Satan aims to make the cross of Christ look weak and foolish. Notice Ephesians 4:32–5:2. "Be kind to one another, tenderhearted, forgiving one another, as God in Christ forgave you. Therefore be imitators of God as beloved children. And walk in love as Christ loved us and gave himself up for us." The power that frees us from holding grudges is that in the cross of Christ God satisfied his grudge against us and dropped it. So Paul says, forgive as God in Christ forgave you. When we hold a grudge, we cancel out the cross. We act as though God did a foolish thing on the cross, since he dropped his infinite grudge against us, but we are going to hold on to our little grudge against so and so. And thus Satan brings the cross of Christ into contempt.

4. To Cultivate Disunity in the Body of Christ

Satan aims to cultivate disunity in the body of Christ so that the grand evidence for Christ's divine reality is shattered. Proverbs 15:18 says, "A hot-tempered man stirs up strife, but he who is slow to anger quiets contention." Short tempers and long grudges breed strife and disunity in the church. But in John 17:23 Jesus said that unity in the church is a great evidence to the world of his reality. So if Satan can preserve and deepen grudges among God's people, he will have achieved a great goal—the hiding of Christ's reality from the world.

5. To Crush Broken Christians into Depression

Satan aims to crush broken Christians until they are depressed into uselessness. Paul tells about an instance of church discipline at Corinth in which the offending party repented. Paul counsels in 2 Corinthians 2:7, "So you should turn to forgive and comfort him, or he may be overwhelmed by excessive sorrow. So I beg you reaffirm your love for him." The burdens of life are so great at times that someone's grudge against us can be the straw that breaks the camel's back. You can destroy a person by holding a grudge against them—the very work of Satan from the time of Cain and Abel.

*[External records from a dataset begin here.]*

/-! ### The result of an interlocked destination -/

@[simp] theorem CoreState.answer_run (c : CoreState) (t : Nat) (v : Word) : (c.answer t v).run = c.run := rfl
@[simp] theorem CoreState.answer_pc (c : CoreState) (t : Nat) (v : Word) : (c.answer t v).pc = c.pc := rfl
@[simp] theorem CoreState.answer_s (c : CoreState) (t : Nat) (v : Word) : (c.answer t v).s = c.s := rfl
@[simp] theorem CoreState.answer_a (c : CoreState) (t : Nat) (v : Word) : (c.answer t v).a = c.a := rfl
@[simp] theorem CoreState.answer_m (c : CoreState) (t : Nat) (v : Word) : (c.answer t v).m = c.m := rfl
@[simp] theorem CoreState.answer_v (c : CoreState) (t : Nat) (v : Word) : (c.answer t v).v = c.v := rfl
@[simp] theorem CoreState.answer_k (c : CoreState) (t : Nat) (v : Word) : (c.answer t v).k = c.k := rfl
@[simp] theorem CoreState.answer_g (c : CoreState) (t : Nat) (v : Word) : (c.answer t v).g = c.g := rfl
@[simp] theorem CoreState.answer_fmt (c : CoreState) (t : Nat) (v : Word) : (c.answer t v).fmt = c.fmt := rfl
@[simp] theorem CoreState.answer_fflags (c : CoreState) (t : Nat) (v : Word) : (c.answer t v).fflags = c.fflags := rfl
@[simp] theorem CoreState.answer_tstat (c : CoreState) (t : Nat) (v : Word) : (c.answer t v).tstat = c.tstat := rfl
@[simp] theorem CoreState.answer_loops (c : CoreState) (t : Nat) (v : Word) : (c.answer t v).loops = c.loops := rfl
@[simp] theorem CoreState.answer_rsst (c : CoreState) (t : Nat) (v : Word) : (c.answer t v).rsst = c.rsst := rfl
@[simp] theorem CoreState.answer_bcnt (c : CoreState) (t : Nat) (v : Word) : (c.answer t v).bcnt = c.bcnt := rfl
@[simp] theorem CoreState.answer_dpc (c : CoreState) (t : Nat) (v : Word) : (c.answer t v).dpc = c.dpc := rfl
@[simp] theorem CoreState.answer_dbgctl (c : CoreState) (t : Nat) (v : Word) : (c.answer t v).dbgctl = c.dbgctl := rfl
@[simp] theorem CoreState.answer_jump (c : CoreState) (t : Nat) (v : Word) : (c.answer t v).jump = c.jump := rfl
@[simp] theorem CoreState.answer_post (c : CoreState) (t : Nat) (v : Word) : (c.answer t v).post = c.post := rfl
@[simp] theorem CoreState.answer_pend (c : CoreState) (t : Nat) (v : Word) : (c.answer t v).pend = c.pend := rfl
@[simp] theorem CoreState.answer_staked (c : CoreState) (t : Nat) (v : Word) : (c.answer t v).staked = c.staked := rfl
@[simp] theorem CoreState.answer_seq (c : CoreState) (t : Nat) (v : Word) : (c.answer t v).seq = c.seq := rfl
@[simp] theorem CoreState.answer_sq (c : CoreState) (t : Nat) (v : Word) : (c.answer t v).sq = c.sq := rfl
@[simp] theorem CoreState.answer_mcast (c : CoreState) (t : Nat) (v : Word) : (c.answer t v).mcast = c.mcast := rfl
@[simp] theorem CoreState.answer_loads (c : CoreState) (t : Nat) (v : Word) : (c.answer t v).loads = c.loads := rfl
@[simp] theorem CoreState.answer_cnt (c : CoreState) (t : Nat) (v : Word) : (c.answer t v).cnt = c.cnt := rfl
@[simp] theorem CoreState.answer_splits (c : CoreState) (t : Nat) (v : Word) : (c.answer t v).splits = c.splits := rfl
@[simp] theorem CoreState.answer_arrivals (c : CoreState) (t : Nat) (v : Word) : (c.answer t v).arrivals = c.arrivals := rfl
@[simp] theorem CoreState.answer_deferred (c : CoreState) (t : Nat) (v : Word) : (c.answer t v).deferred = c.deferred := rfl
@[simp] theorem CoreState.answer_acc (c : CoreState) (t : Nat) (v : Word) : (c.answer t v).acc = c.acc := rfl
@[simp] theorem CoreState.answer_accErr (c : CoreState) (t : Nat) (v : Word) : (c.answer t v).accErr = c.accErr := rfl
@[simp] theorem CoreState.answer_wbuf (c : CoreState) (t : Nat) (v : Word) : (c.answer t v).wbuf = c.wbuf := rfl
@[simp] theorem CoreState.answer_wbufErr (c : CoreState) (t : Nat) (v : Word) : (c.answer t v).wbufErr = c.wbufErr := rfl
@[simp] theorem CoreState.answer_bActive (c : CoreState) (t : Nat) (v : Word) : (c.answer t v).bActive = c.bActive := rfl
@[simp] theorem CoreState.answer_bStaged (c : CoreState) (t : Nat) (v : Word) : (c.answer t v).bStaged = c.bStaged := rfl
@[simp] theorem CoreState.answer_fill (c : CoreState) (t : Nat) (v : Word) : (c.answer t v).fill = c.fill := rfl
@[simp] theorem CoreState.answer_beat (c : CoreState) (t : Nat) (v : Word) : (c.answer t v).beat = c.beat := rfl
@[simp] theorem CoreState.answer_ladders (c : CoreState) (t : Nat) (v : Word) : (c.answer t v).ladders = c.ladders := rfl
@[simp] theorem CoreState.answer_sumps (c : CoreState) (t : Nat) (v : Word) : (c.answer t v).sumps = c.sumps := rfl
@[simp] theorem CoreState.answer_task (c : CoreState) (t : Nat) (v : Word) : (c.answer t v).task = c.task := rfl
@[simp] theorem CoreState.answer_plane (c : CoreState) (t : Nat) (v : Word) : (c.answer t v).plane = c.plane := rfl
@[simp] theorem CoreState.answer_shadow (c : CoreState) (t : Nat) (v : Word) : (c.answer t v).shadow = c.shadow := rfl
@[simp] theorem CoreState.answer_spare (c : CoreState) (t : Nat) (v : Word) : (c.answer t v).spare = c.spare := rfl
@[simp] theorem CoreState.answer_seen (c : CoreState) (t : Nat) (v : Word) : (c.answer t v).seen = c.seen := rfl
@[simp] theorem CoreState.answer_obs (c : CoreState) (t : Nat) (v : Word) : (c.answer t v).obs = c.obs := rfl
@[simp] theorem CoreState.answer_own (c : CoreState) (t : Nat) (v : Word) : (c.answer t v).own = c.own := rfl
@[simp] theorem CoreState.answer_drainReq (c : CoreState) (t : Nat) (v : Word) : (c.answer t v).drainReq = c.drainReq := rfl
@[simp] theorem CoreState.answer_drainRpc (c : CoreState) (t : Nat) (v : Word) : (c.answer t v).drainRpc = c.drainRpc := rfl
@[simp] theorem CoreState.answer_stay (c : CoreState) (t : Nat) (v : Word) : (c.answer t v).stay = c.stay := rfl
@[simp] theorem CoreState.answer_rate (c : CoreState) (t : Nat) (v : Word) : (c.answer t v).rate = c.rate := rfl
@[simp] theorem CoreState.answer_frz (c : CoreState) (t : Nat) (v : Word) : (c.answer t v).frz = c.frz := rfl
@[simp] theorem CoreState.answer_after (c : CoreState) (t : Nat) (v : Word) : (c.answer t v).after = c.after := rfl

6. To Help You Destroy Yourself

Finally, by holding a grudge Satan will help you destroy yourself. Satan always throws away his tools in the end. He promises the moon and delivers misery. When the unforgiving servant was thrown into jail, Jesus said to his disciples, "So also my heavenly Father will do to you, if you do not forgive your brother from your heart."

Forgive from Your Heart—Put On the New Nature

Which brings us back to where we started—"from your heart," from your new nature, the purified spring, the good tree. The only way to get victory over anger is to put off the old nature corrupted by desires of deceit—Satan's deceit, and to put on the new nature, by acting according to the truth:

  1. the truth that none of us is so exalted that we can justify holding a grudge,
  2. the truth that vengeance belongs to God, he will settle all accounts;
  3. the truth that the cross of Christ is the wisdom and power of God, not foolishness;
  4. the truth that the unity of the church is precious beyond words;
  5. and the truth that it is possible by holding a grudge to commit spiritual murder and suicide simultaneously.

The Son of God came into the world to destroy the works of the devil. Let's resist the devil this Christmas with all the power of God by putting on the new nature Christ came to create.